Slovenia, no. 23032/02, 6 October 2005). In those cases the Court
dismissed the Government's objection of non-exhaustion of domestic
remedies because it found that the legal remedies at the applicant's
disposal were ineffective.
- As
regards the instant case, the Court finds that the Government have
not submitted any convincing arguments which would require the Court
to distinguish it from its established case-law.
- The
Court further notes that the application is not manifestly
ill-founded within the meaning of Article 35 § 3 of the
Convention. Nor is it inadmissible on any other grounds. It must
therefore be declared admissible.
B. Merits
1. Article 6 § 1
- The
period to be taken into consideration began on 28 June 1994, the day
when the Convention entered into force with respect to Slovenia, and
has not yet ended.
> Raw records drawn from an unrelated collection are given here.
-- ==== Sys2Proof/Machine/Dispatch.lean ====
section
/-! DEFINITION. One arm per command, each one direct call of its meaning. -/
namespace Sys2Proof.Machine
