/-- The power, reset and watchdog rows. -/
def Obligations.PowerAndResetsMoveTheDevice : Prop :=
  (∀ (s : State) t, s.boot.pin = false → t = s.packageReset .pin → exec .resetN s = .next { t with boot := { t.boot with pin := true } }) ∧
  (∀ gb (s : State), (s.boot.pin = true → exec (.resetNRelease gb) s =
      .next (State.tryStart { s with boot := { s.boot with pin := false } } gb)) ∧
    (s.boot.tamper = true → s.tamper.present.all (fun n => !tb (s.activeSet n) 9) = true → exec (.tamperResetRelease gb) s =
      .next (State.tryStart { s with boot := { s.boot with tamper := false } } gb)) ∧
    (s.boot.por = true → exec (.porRelease gb) s = .next ((((((State.setRbit { s with boot := { s.boot with por := false } }
      P.rstc R.RSTC_CAUSE 0 true).logEntry 8 0 s.rtc 1)).newLinkKey false).newLinkKey true).tryStart gb))) ∧
  (∀ (s : State) t, s.boot.por = false → s.wisp.vbat = false → t = s.deferRunning.packageReset .por → exec .supplyBrownout s =
    .next { t with boot := { t.boot with por := true, tamper := false }, tamper := { t.tamper with present := [] },
                   cust := { t.cust with hmk := 0 }, wisp := { t.wisp with queue := [] } }) ∧
  (∀ (s : State), exec .perstNRelease s = .next { s with boot := { s.boot with perst := false } } ∧
    (s.boot.perst = false → ∃ t, t = ((s.each (List.range 256) State.queueReset).incSat P.rstc R.RSTC_PERSTS).event P.rstc 3 ∧
      exec .perstN s = .next { t with boot := { t.boot with perst := true }, evt := { t.evt with msix := [], msixPend := [] } })) ∧
  (∀ gb (s : State), s.inReset = false → s.devWdt ≠ 0 →
    (s.devWdt ≤ s.sinceKick 4 → exec (.devWdtExpiry gb) s = .next ((s.packageReset .wdt).start
      (if s.lockedPage P.dev then s.boot.gbcompat else gb) (!s.lockedPage P.dev))) ∧
    (s.devWdt ≤ 2 * s.sinceKick 4 → exec .devWdtWarn s = .next (s.event P.rstc 2))) ∧
  (∀ k (s : State), s.inReset = false → s.rgWdt k ≠ 0 → s.rgWdt k ≤ s.sinceKick k → s.rbit P.rstc R.RSTC_RG_STAT (8 + k) = false →
    exec (.rgWdtExpiry k) s = .next (((s.setRbit P.rstc R.RSTC_RG_STAT (8 + k) true).event P.rstc 0).quarRegion k)) ∧
  (∀ req (v : Word) (s : State), s.deaf P.rstc = false → (bits v 17 9 = 0o525 → (List.range 4).all (fun k => !tb v k || ofRegion req k) = true →
      exec (.kick req v) s = .next (s.each ((List.range 4).filter (fun k => tb v k) ++ (if tb v 4 then [4] else [])) State.kick)) ∧
    (bits v 17 9 ≠ 0o525 → exec (.kick req v) s = .next (s.pgErr P.rstc 0 req R.RSTC_KICK)) ∧
    exec (.rgReset req v) s = .next (s.each (named v 4) State.regionReset) ∧
    exec (.causeRead req) s = .next ((s.answer (s.reg P.rstc R.RSTC_CAUSE)).setReg P.rstc R.RSTC_CAUSE 0)) ∧
  (∀ k bad cl t u (s : State), s.rbit P.rstc R.RSTC_RG_STAT k = true → cl = (List.range 4).map (fun i => 4 * k + i) →
    t = (State.setRbit { s with boot := { s.boot with rgReset := drop1 s.boot.rgReset k } } P.rstc R.RSTC_RG_STAT k
      false).setRbit P.rstc R.RSTC_RG_STAT (4 + k) false → u = t.each cl State.clusterRelease →
    exec (.rgResetDone k false bad) s = .next (((State.thaw { u with lev := { u.lev with
      clBist := u.lev.clBist.filter (fun n => !cl.contains n) } } (corePages k)).event P.rstc 1))) ∧
  (∀ (s : State), (s.vfield = true → exec .vfieldLost s =
      .next (((s.setRbit P.pwr R.PWR_STAT 3 false).event P.pwr 2).each stationPages (fun t p => t.loseField p))) ∧
    (s.vfield = false → s.mainPower = true → exec .vfieldGood s =
      .next (((s.setRbit P.pwr R.PWR_STAT 3 true).event P.pwr 3).each stationPages (fun t p => t.gainField p))) ∧
    (s.wisp.vbat = false ∨ s.tamper.present.contains 118 = true → exec .vbatApply s = .next (State.setRbit { s with
      wisp := { s.wisp with vbat := true, vbatAt := s.now },
      tamper := { s.tamper with present := drop1 (drop1 s.tamper.present 118) 119 } } P.hmk R.HMK_STAT 2 true))) ∧
  (∀ vcore rest t (s : State), (s.pmbOk = true → vcore + rest ≤ 3600) → (s.pmbOk = false → 2000 + rest ≤ 3600) →
    t = State.setReg { s with power := { s.power with past := 0 } } P.pwr R.PWR_PKG_POWER (wd ((if s.pmbOk then vcore else 2000) + rest)) →
    t.power.step = none → (t.choose = none → exec (.powerUpdate vcore rest) s = .next t.capUpdate) ∧
    (∀ k up, t.choose = some (k, up) → exec (.powerUpdate vcore rest) s = .next ((t.stepStart k up).capUpdate))) ∧
  (∀ k p t (s : State), s.power.step = some (k, true) → p = s.point k + 1 →
    t = ((State.setRfld { s with power := { s.power with step := none } } P.pwr R.PWR_RG_POINT (4 * k + 3) (4 * k) p).setReg P.clk
      (R.CLK_RG_FREQ + k) (wd (pointFreq p))) → exec .regionStepDone s = .next t.capUpdate) ∧
  (∀ p l (s : State), s.stn.waits = p :: l → s.rfld P.pwr R.PWR_STN_RESERVED 17 0 + s.stnNeed p ≤ s.rfld P.pwr R.PWR_STN_BUDGET 17 0 →
    s.rfld P.pwr R.PWR_PKG_POWER 17 0 * 10 + s.stnNeed p ≤ s.rfld P.pwr R.PWR_CAP 8 0 * 100 →
    exec .stationAdmit s = .next (s.letOn p)) ∧
  (∀ req (v : Word) on off t (s : State), s.deaf P.pwr = false → on = (List.range 16).filter (fun n => tb v n && !tb (s.reg P.pwr R.PWR_CL_GATE) n) →
    off = (List.range 16).filter (fun n => !tb v n && tb (s.reg P.pwr R.PWR_CL_GATE) n) →
    t = (s.setReg P.pwr R.PWR_CL_GATE (wd (v.toNat % 65536))).each on (fun t n => t.setRbit P.pwr R.PWR_CL_GATED n true) →
    (on.all s.clusterIdle = true → exec (.clGateWrite req v) s = .next { t with power := { t.power with
      ungating := t.power.ungating.filter (fun n => !on.contains n) ++ off } }) ∧
    (on.all s.clusterIdle = false → exec (.clGateWrite req v) s = .next (s.pgErr P.pwr 1 req R.PWR_CL_GATE))) ∧
  (∀ cl (s : State), s.power.ungating.contains cl = true → exec (.ungateDone cl) s =
    .next ((State.setRbit { s with power := { s.power with ungating := drop1 s.power.ungating cl } } P.pwr R.PWR_CL_GATED cl
      false).startMembers (clusterPages cl))) ∧
  (∀ vout iout (s : State), s.mainPower = true → exec (.pmbusPoll true vout iout) s =
      .next ((s.pmbGood vout).setReg P.pwr R.PWR_IOUT (wd (min iout 262143))) ∧
    exec (.pmbAlert true) s = .next { s with power := { s.power with fails := 0 } } ∧
    exec (.pmbAlert false) s = .next (s.pmbFail false) ∧
    (s.pmbOk = false → exec (.pmbusRetry true true vout) s = .next ((s.pmbGood vout).setRbit P.pwr R.PWR_STAT 2 true)))
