-- ==== Sys2Proof/Laws/Aes.lean ====
section
/-! SUPPORT. AES decryption undoes encryption, and a key unwraps what it has wrapped. -/
namespace Sys2Proof.Machine

/-! ### The round functions -/

theorem invSbox_sbox : ∀ x, invSbox (sbox x) = x := by decide +kernel

theorem xtime_xor (x y : Octet) : xtime (x ^^^ y) = xtime x ^^^ xtime y := by
  simp only [xtime, tb, BitVec.getLsbD_xor, BitVec.shiftLeft_xor_distrib]
  have h : ∀ a b c : Octet, a ^^^ c ^^^ (b ^^^ c) = a ^^^ b := by
    intro a b c
    rw [show a ^^^ c ^^^ (b ^^^ c) = a ^^^ b ^^^ (c ^^^ c) by ac_rfl]
    simp
  rcases Bool.eq_false_or_eq_true (x.getLsbD 7) with hx | hx <;> rcases Bool.eq_false_or_eq_true (y.getLsbD 7) with hy | hy <;>
    simp only [hx, hy, h, Bool.xor_self, Bool.xor_false, Bool.xor_true, Bool.not_false, Bool.not_true, if_true, if_false,
      Bool.false_eq_true, reduceIte] <;> ac_rfl

theorem gmul_xor (k : Nat) (x y : Octet) : gmul k (x ^^^ y) = gmul k x ^^^ gmul k y := by
  simp only [gmul, xtime_xor]
  cases k.testBit 0 <;> cases k.testBit 1 <;> cases k.testBit 2 <;> cases k.testBit 3 <;> simp <;> ac_rfl

theorem mix_same : ∀ x, gmul 14 (gmul 2 x) ^^^ gmul 11 (gmul 1 x) ^^^ gmul 13 (gmul 1 x) ^^^ gmul 9 (gmul 3 x) = x := by
  decide +kernel
theorem mix_one : ∀ x, gmul 14 (gmul 3 x) ^^^ gmul 11 (gmul 2 x) ^^^ gmul 13 (gmul 1 x) ^^^ gmul 9 (gmul 1 x) = 0 := by
  decide +kernel
theorem mix_two : ∀ x, gmul 14 (gmul 1 x) ^^^ gmul 11 (gmul 3 x) ^^^ gmul 13 (gmul 2 x) ^^^ gmul 9 (gmul 1 x) = 0 := by
  decide +kernel
theorem mix_three : ∀ x, gmul 14 (gmul 1 x) ^^^ gmul 11 (gmul 1 x) ^^^ gmul 13 (gmul 3 x) ^^^ gmul 9 (gmul 2 x) = 0 := by
  decide +kernel

/-- One octet of InvMixColumns after MixColumns. -/
theorem mix_octet (w x y z : Octet) :
    gmul 14 (gmul 2 w ^^^ gmul 3 x ^^^ gmul 1 y ^^^ gmul 1 z) ^^^ gmul 11 (gmul 1 w ^^^ gmul 2 x ^^^ gmul 3 y ^^^ gmul 1 z) ^^^
      gmul 13 (gmul 1 w ^^^ gmul 1 x ^^^ gmul 2 y ^^^ gmul 3 z) ^^^ gmul 9 (gmul 3 w ^^^ gmul 1 x ^^^ gmul 1 y ^^^ gmul 2 z) = w := by
  have h : gmul 14 (gmul 2 w ^^^ gmul 3 x ^^^ gmul 1 y ^^^ gmul 1 z) ^^^ gmul 11 (gmul 1 w ^^^ gmul 2 x ^^^ gmul 3 y ^^^ gmul 1 z) ^^^
      gmul 13 (gmul 1 w ^^^ gmul 1 x ^^^ gmul 2 y ^^^ gmul 3 z) ^^^ gmul 9 (gmul 3 w ^^^ gmul 1 x ^^^ gmul 1 y ^^^ gmul 2 z) =
      (gmul 14 (gmul 2 w) ^^^ gmul 11 (gmul 1 w) ^^^ gmul 13 (gmul 1 w) ^^^ gmul 9 (gmul 3 w)) ^^^
      (gmul 14 (gmul 3 x) ^^^ gmul 11 (gmul 2 x) ^^^ gmul 13 (gmul 1 x) ^^^ gmul 9 (gmul 1 x)) ^^^
      (gmul 14 (gmul 1 y) ^^^ gmul 11 (gmul 3 y) ^^^ gmul 13 (gmul 2 y) ^^^ gmul 9 (gmul 1 y)) ^^^
      (gmul 14 (gmul 1 z) ^^^ gmul 11 (gmul 1 z) ^^^ gmul 13 (gmul 3 z) ^^^ gmul 9 (gmul 2 z)) := by
    simp only [gmul_xor]
    ac_rfl
  rw [h, mix_same, mix_one, mix_two, mix_three]
  simp

theorem mixCol_inv (w x y z : Octet) : mixCol 14 11 13 9 (mixCol 2 3 1 1 [w, x, y, z]) = [w, x, y, z] := by
  have e1 := mix_octet x y z w
  have e2 := mix_octet y z w x
  have e3 := mix_octet z w x y
  simp only [gmul_xor] at e1 e2 e3
  simp only [mixCol, List.cons.injEq, and_true]
  refine ⟨mix_octet w x y z, ?_, ?_, ?_⟩
  · simp only [gmul_xor]
    exact Eq.trans (by ac_rfl) e1
  · simp only [gmul_xor]
    exact Eq.trans (by ac_rfl) e2
  · simp only [gmul_xor]
    exact Eq.trans (by ac_rfl) e3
The relevant period has therefore lasted over ten
years and four months and two instances have been involved.
- The
Court reiterates that the reasonableness of the length of proceedings
must be assessed in the light of the circumstances of the case and
with reference to the following criteria: the complexity of the case,
the conduct of the applicant and the relevant authorities and what
was at stake for the applicant in the dispute (see, among many other
authorities, Frydlender v. France [GC], no. 30979/96, §
43, ECHR 2000-VII).
- Having
examined all the material submitted to it, and having regard to its
case-law on the subject, the Court considers that in the instant case
the length of the proceedings was excessive and failed to meet the
“reasonable-time” requirement.
There
has accordingly been a breach of Article 6 § 1.
2. Article 13
- The
Court reiterates that Article 13 guarantees an effective remedy
before a national authority for an alleged breach of the requirement
under Article 6 § 1 to hear a case within a reasonable time (see
Kudła v. Poland [GC], no. 30210/96, § 156, ECHR
2000-XI). It notes that the objections and arguments put forward by
the Government have been rejected in earlier cases (see Lukenda,
cited above) and sees no reason to reach a different conclusion in
the present case.
- Accordingly,
the Court considers that in the present case there has been a
violation of Article 13 on account of the lack of a remedy under
domestic law whereby the applicant could have obtained a ruling
upholding his right to have his case heard within a reasonable time,
as set forth in Article 6 § 1.
II. APPLICATION OF ARTICLE 41 OF THE CONVENTION
- The
applicant did not submit a claim for just satisfaction. Accordingly,
the Court considers that there is no call to award him any sum on
that account.
FOR THESE REASONS, THE COURT UNANIMOUSLY
- Declares the application admissible;
- Holds that there has been a violation of Article
6 § 1 of the Convention;
- Holds that there has been a violation of Article
13 of the Convention;
- Holds that there is no call to award the
applicant just satisfaction.
Done in English, and notified in writing on 7 December 2006, pursuant
to Rule 77 §§ 2 and 3 of the Rules of Court.